Idents (identifier records)

When a word is used as a syntax word or a variable or constant identifier, a new structure is associated with it which defines its role in Pop-11. This structure is a special record, known as an ident (or identifier). The record contains the following fields:

o An idval field for holding the value of the identifier if there is one. The procedure valof, applied to a word, accesses this field of the corresponding ident. So does the any program code that accesses or updates the value of a variable.

o Type information: the identtype. E.g. an ident may be restricted to take only procedure values.

o A flag indicating whether the variable is "active" and if so what its multiplicity is.

o The identprops, which determines the syntactic properties used by the Pop-11 compiler when program text is being compiled.

o A flag indicating whether the identifier is lexical or permanent

At present the ident does not specify the word that identifies it. So more than one word can share the same identifier, i.e. they can function as synonyms in programs.

The syntax word "ident" is available for accessing the ident currently associated with a word, thus:

    vars list1 = [a b c];
    ident list1 =>
    ** <ident [a b c]>

    ident define =>
    ** <ident <procedure define>>

Note that the standard printing routine merely shows the idval field of the ident.

A word may be associated with different idents in different sections. This is why not all the information relevant to the role of a word is held in the word record itself.

Procedures concerned with idents include: consident, isident, idval, identprops, nonactive_idval, sys_current_ident, word_identifier.

The last procedure is used to create words that bypass the section mechanism so that they are guaranteed always to have the same identifier associated with them.

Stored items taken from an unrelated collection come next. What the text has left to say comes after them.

-- ==== Sys2Proof/Machine/Log.lean ====
section
/-! DEFINITION. The event log (R548, R549): records, the buffer in RAM, and the ring of sectors in flash. -/

namespace Sys2Proof.Machine

def State.setMgmt (s : State) (x : MgmtSt) : State := { s with mgmt := x }

/-- The register fabric is powered (R539). -/
def State.mainUp (s : State) : Bool := !s.pwr.railsDown

/-- Bank that runs (R551). -/
def State.bank (s : State) : Nat := s.rf pgMgmt F.MGMT_STAT_BANK

/-- Version that a bank holds. -/
def State.bankVer (s : State) (b : Nat) : Nat := (Tab.at s.mgmt.banks b none).getD Config.mgmtImageVersion

/-- Bytes of a record, with its check. -/
def LogRec.bytes (r : LogRec) : Bytes :=
  let b := leBytes 4 r.seq ++ leBytes 8 r.time ++ leBytes 4 r.uptime ++ leBytes 2 r.source ++ leBytes 1 r.kind ++ leBytes 1 r.severity
    ++ leBytes 8 r.data
  b ++ leBytes 4 (crc32c b).toNat

/-- LOG_DROP and its counter. -/
def State.logDrop (s : State) : State := (s.raise pgMgmt F.MGMT_ERR_STAT_LOG_DROP).bump pgMgmt F.MGMT_LOG_DROP_CNT

/-- The list without the newest record of a severity below `sev`; none where there is none. -/
def dropNewestBelow (sev : Nat) : List LogRec → Option (List LogRec)
  | [] => none
  | r :: rs =>
    match dropNewestBelow sev rs with
    | some t => some (r :: t)
    | none => if r.severity < sev then some rs else none

/-- A kept record enters the buffer under the next SEQ. -/
def State.logAppend (s : State) (old : List LogRec) (source kind sev data : Nat) : State :=
  let r : LogRec :=
    { seq := s.mgmt.seq, time := if s.mainUp then s.tbNs 0 % 2 ^ 64 else 0, uptime := (s.ticks - s.mgmt.started) / 625000 % 2 ^ 32
      source := source, kind := kind, severity := sev, data := data }
  s.setMgmt { s.mgmt with buffer := old ++ [r], seq := (s.mgmt.seq + 1) % 2 ^ 32 }

/-- A record reaches the log of a running controller (R548, R549). -/
def State.log (s : State) (source kind sev : Nat) (data : BitVec 64) : State :=
  if !s.mgmt.up || decide (sev < s.rf pgMgmt F.MGMT_LOG_LEVEL) then s
  else if s.mgmt.buffer.length < 256 then s.logAppend s.mgmt.buffer source kind sev data.toNat
  else
    match dropNewestBelow sev s.mgmt.buffer with
    | some b => s.logDrop.logAppend b source kind sev data.toNat
    | none => s.logDrop

/-- A record of the controller whose severity the rules leave open. -/
def State.logOwn (s : State) (source kind : Nat) (what : List Nat) : State :=
  s.log source kind (Config.logSeverity kind what).val (Config.logData kind what)

/-- A flag of a module page: the record of a module event (R439, R548). -/
def State.modFlag (s : State) (g : Nat) (f : Fld) : State := (s.raise g f).logOwn g 6 [f.off, f.lo]

/-- The ring moves on to its oldest sector, which is erased. -/
def nextSector : List LogSector → List LogSector
  | [] => []
  | x :: xs => xs ++ [{ erases := x.erases + 1 }]

/-- A record goes to the sector in use, or to the next one where that is full. -/
def putRecord (ring : List LogSector) (r : LogRec) : List LogSector :=
  let ring := match ring.getLast? with
    | some x => if x.recs.length < 126 then ring else nextSector ring
    | none => ring
  match ring.getLast? with
  | some x => ring.dropLast ++ [{ x with recs := x.recs ++ [r] }]
  | none => ring

/-- Buffered records go to flash; two failed attempts leave the sector in use for the next one. -/
def State.logFlush (s : State) (failures : Nat) : State :=
  if !s.mgmt.up then s
  else
    let bad := decide (2 ≤ failures)
    let s := if bad then s.raise pgMgmt F.MGMT_ERR_STAT_FLASH_FAIL else s
    let ring := if bad then nextSector s.mgmt.flash else s.mgmt.flash
    s.setMgmt { s.mgmt with flash := s.mgmt.buffer.foldl putRecord ring, buffer := [] }

/-- A retained record. -/
def State.logFind (s : State) (seq : Nat) : Option LogRec :=
  (s.mgmt.buffer ++ s.mgmt.flash.flatMap (·.recs)).find? fun r => decide (r.seq = seq)

/-- A record whose source lies in a partition of a confidential tenant (R549). -/
def State.logHidden (s : State) (r : LogRec) : Bool :=
  let held := match pageOf r.source with
    | some (.floe, n) | some (.gaff, n) | some (.brash, n) | some (.spar, n) | some (.rime, n) | some (.fmem, n) | some (.fwin, n) => s.floePart n
    | some (.hal, h) => s.halPart h
    | some (.serac, e) => s.serPart e
    | _ => none
  s.confidential && match held with
    | some p => (s.rf pgSec F.SEC_CONF_STAT_CONF_TENANTS).testBit (s.partTenant p)
    | none => false

/-- A record as a reader outside the controller's firmware sees it. -/
def State.logShown (s : State) (seq : Nat) : Option Bytes :=
  (s.logFind seq).map fun r => (if s.logHidden r then { r with data := 0 } else r).bytes

end Sys2Proof.Machine
end

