/-- The servo's STEP: time base 0 moves by the measured offset, toward the master (R510). -/
def State.servoStep (s : State) : State :=
  let d : Int := -sInt 32 (s.rf pgFwctl F.FWCTL_PTP_OFS)
  let sec := lowBits 48 (d / 1000000000)
  let g := pgTb 0
  let s := (s.wf g F.TB_STEP_SEC_HI (sec / 2 ^ 32)).wf g F.TB_STEP_SEC_LO (sec % 2 ^ 32)
  let s := (s.wf g F.TB_STEP_NS (d % 1000000000).toNat).wf g F.TB_STEP_FRAC 0
  s.wrTbStep 0 (BitVec.ofNat 32 (2 ^ F.TB_STEP_CMD_GO.lo + 2 ^ F.TB_STEP_CMD_MODE.lo))

/-- A write of FWCTL_PTP. -/
def State.wrPtp (s : State) (v : Word) : State :=
  let s := s.wf pgFwctl F.FWCTL_PTP_SERVO_EN (F.FWCTL_PTP_SERVO_EN.of v)
  if F.FWCTL_PTP_STEP_REQ.of v = 1 then s.servoStep else s

/-- A write that its owner applies. -/
def State.emuApply (s : State) (i off : Nat) (v : Word) : State :=
  match i, off with
  | 0, 0x040 =>
    let s := if F.FWLD_CMD_LOAD.of v = 1 then s.loadCmd else s
    if F.FWLD_CMD_UPDATE.of v = 1 then s.updateCmd else s
  | 0, 0x050 => if s.fw.topoLocked then s.raise pgFwld F.FWLD_ERR_STAT_TOPO_LOCKED else s.plainWrite pgFwld off v
  | 1, 0x040 => (s.plainWrite pgFwctl off v).setFw { s.fw with lease := s.tbNs 0 }
  | 1, 0x048 => s.fwctlCmd v
  | 1, 0x054 => s.wrIndLock v
  | 1, 0x058 => s.wrPtp v
  | _, _ => s.plainWrite (pgEmu i) off v

/-- A command after which its owner writes a checkpoint (R495). -/
def emuCommand (i off : Nat) : Bool := (i = 0 && off = 0x040) || (i = 1 && off = 0x048)

def State.emuQueue (s : State) (i : Nat) : List (Nat × Word) := Tab.at s.fw.queue i []
def State.setQueue (s : State) (i : Nat) (q : List (Nat × Word)) : State := s.setFw { s.fw with queue := Tab.set s.fw.queue i [] q }
def State.emuTrapped (s : State) (i : Nat) : List (Nat × Option Word) := Tab.at s.fw.trapped i []
def State.setTrapped (s : State) (i : Nat) (q : List (Nat × Option Word)) : State := s.setFw { s.fw with trapped := Tab.set s.fw.trapped i [] q }

/-- A running owner takes a write: it stays queued until a checkpoint covers it (R502). The boot ROM, before an image runs, keeps none. -/
def State.emuTake (s : State) (i off : Nat) (v : Word) : State :=
  let q := s.emuQueue i
  let q := if 8 ≤ q.length then [] else q
  let s := s.setQueue i (q ++ [(off, v)])
  let s := s.emuApply i off v
  if emuCommand i off || !s.fwRuns (emuOwner i) then s.setQueue i [] else s

/-- A write past the header, at its trap unit. -/
def State.emuPost (s : State) (i off : Nat) (v : Word) : State :=
  let q := s.emuQueue i
  if s.emuTrapped i = [] ∧ s.served i then s.emuTake i off v
  else if s.emuTrapped i = [] ∧ q.length < 8 ∧ s.fwldState ≠ 5 then s.setQueue i (q ++ [(off, v)])
  else s.setTrapped i (s.emuTrapped i ++ [(off, some v)])

/-- A write to an emulated register before the page is READY is handled under R42. -/
def State.emuWrite (s : State) (a : Agent) (i off : Nat) (v : Word) : State :=
  s.onReady a (pgEmu i) off fun s => s.emuPost i off v

/-- A read of an emulated register by a running owner. -/
def State.emuGet (s : State) (i off : Nat) : State :=
  let w := readWord (rowsAt (pgEmu i) off) (s.shownWord (pgEmu i) off)
  (s.clearRead (pgEmu i) off).answer (leBytes 4 w.toNat) false

/-- A read past the header. -/
def State.emuRead (s : State) (a : Agent) (i off : Nat) : State :=
  if !s.ready (pgEmu i) then (s.unmapped (agentCode a) (regAddr (pgEmu i) off) false).answer (ones 4) false
  else if s.emuTrapped i = [] ∧ s.served i then s.emuGet i off
  else s.setTrapped i (s.emuTrapped i ++ [(off, none)])

/-- A resumed owner applies what its last checkpoint does not cover, and then serves what has waited (R502, R506). -/
def State.emuServe (s : State) (i : Nat) : State :=
  if !s.served i then s
  else
    let q := s.emuQueue i
    let w := s.emuTrapped i
    let s := (s.setQueue i []).setTrapped i []
    let s := q.foldl (fun s e => s.emuTake i e.1 e.2) s
    w.foldl (fun s e => match e.2 with
      | some v => s.emuTake i e.1 v
      | none => s.emuGet i e.1) s

/-- The oldest access that waits is not served in time (R501). -/
def State.emuLate (s : State) (i : Nat) : State :=
  match s.emuTrapped i with
  | [] => s
  | (_, w) :: rest =>
    let s := (s.setTrapped i rest).irq (pgEmu i) 29
    if w.isSome then s else s.answer (ones 4) false

def execEmuTimeout (i : Fin 3) (s : State) : Host.Outcome State Fault Refusal := .next (s.emuLate i)

/-! ### Commands of FWLD and FWCTL -/

def execLoad (a : Agent) (s : State) : Host.Outcome State Fault Refusal := .next (s.emuWrite a 0 0x040 1)

def execUpdate (a : Agent) (s : State) : Host.Outcome State Fault Refusal := .next (s.emuWrite a 0 0x040 2)

def execFwldTopo (a : Agent) (v : Word) (s : State) : Host.Outcome State Fault Refusal := .next (s.emuWrite a 0 0x050 v)

def execFwctlHeartbeat (a : Agent) (v : Word) (s : State) : Host.Outcome State Fault Refusal := .next (s.emuWrite a 1 0x040 v)

/-- The scheduler component finds that no heartbeat has come within the lease. -/
def execLeaseExpire (s : State) : Host.Outcome State Fault Refusal :=
  .next (if s.fwRuns 2 && decide (s.fwState = 0) then
      ((s.raise pgFwctl F.FWCTL_ERR_STAT_LEASE_EXPIRED).bump pgFwctl F.FWCTL_LEASE_CNT).park
    else s)

/-- The word of a command with its SEQ. -/
def fwctlWord (cmd seq : Nat) : Word := BitVec.ofNat 32 (2 ^ 31 + seq * 256 + cmd)

def execDetach (a : Agent) (seq : BitVec 8) (s : State) : Host.Outcome State Fault Refusal := .next (s.emuWrite a 1 0x048 (fwctlWord 1 seq.toNat))

def execResume (a : Agent) (seq : BitVec 8) (s : State) : Host.Outcome State Fault Refusal := .next (s.emuWrite a 1 0x048 (fwctlWord 2 seq.toNat))

def execAcquire (a : Agent) (page : BitVec 16) (s : State) : Host.Outcome State Fault Refusal :=
  .next (s.emuWrite a 1 0x054 (BitVec.ofNat 32 (2 ^ 31 + page.toNat)))

def execIndLockRelease (a : Agent) (s : State) : Host.Outcome State Fault Refusal :=
  .next (s.emuWrite a 1 0x054 (BitVec.ofNat 32 (2 ^ 30 + s.rf pgFwctl F.FWCTL_IND_LOCK_PAGE)))

/-- A lock that has been held for 10 ms. -/
def execIndLockTimeout (s : State) : Host.Outcome State Fault Refusal :=
  .next (if s.fwRuns 2 && s.bit pgFwctl F.FWCTL_IND_LOCK_HELD then
      (s.wf pgFwctl F.FWCTL_IND_LOCK_HELD 0).raise pgFwctl F.FWCTL_ERR_STAT_IND_LOCK_TIMEOUT
    else s)

def execStepReq (a : Agent) (s : State) : Host.Outcome State Fault Refusal :=
  .next (s.emuWrite a 1 0x058 (BitVec.ofNat 32 (2 + s.rf pgFwctl F.FWCTL_PTP_SERVO_EN)))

Types of numbers in Pop-11

There are several sorts of numbers in Pop-11: integers, big integers, decimals (called floats in some languages), ddecimals (sometimes called long floats), ratios, and complex numbers. The formats for typing in numbers are fully specified in REF IDENT, and the internal representation of numbers of different sorts and procedures available for operating on them are described in REF NUMBERS. What follows provides a summary of this information.

Integers and Bigintegers

Integers are `simple' Pop-11 objects not represented by pointers. They occupy one machine word, typically a 32 bit word, though 2 bits are normally used for type identification in Pop-11 and therefore only 30 bits are left for the integer value. Examples are:

    66,  -33,  99999,    -12348888, 0

Bigintegers are structures represented in the heap and can be arbitrarily large. Some examples are:

    12345678900980980911,   2**40,   -99999999999999999999999

The only limit to the size of a biginteger is the (virtual) memory available in the machine.

Floating point numbers: decimals and ddecimals

In Pop-11 there are two kinds of floating point numbers, decimals and ddecimals, which differ only in their degree of precision. Normally the results of floating point calculations in Pop-11 are decimals (single precision floats). However, by making the value of the system variable popdprecision true, instead of false, which is its default, the relevant procedures are changed to return ddecimals. This increases the precision of floating point computations, but can use a lot of temporary storage space in the heap, causing garbage collections to occur (or extra paging on a machine with a small amount of physical memory.)

Decimals, like integers, are `simple' Pop-11 objects not represented by pointers. Each occupies a single machine word, apart from the two bits needed for type information. Thus decimals in Pop-11 are typically restricted to 30 bit precision. Examples are the following.

    66.0,  -33.0,  77.35,  9999.532,  -6666.0,  0.0s0,   5.5s-5

The last example represents

    5.5 * (10 ** -5), i.e.  0.000055

Strictly only the last two examples will create a single precision decimal if typed in to Pop-11, since normally floating point constants are read in as ddecimals irrespective of the value of popdprecision. The last two examples use `s' to force creation of a single precision float.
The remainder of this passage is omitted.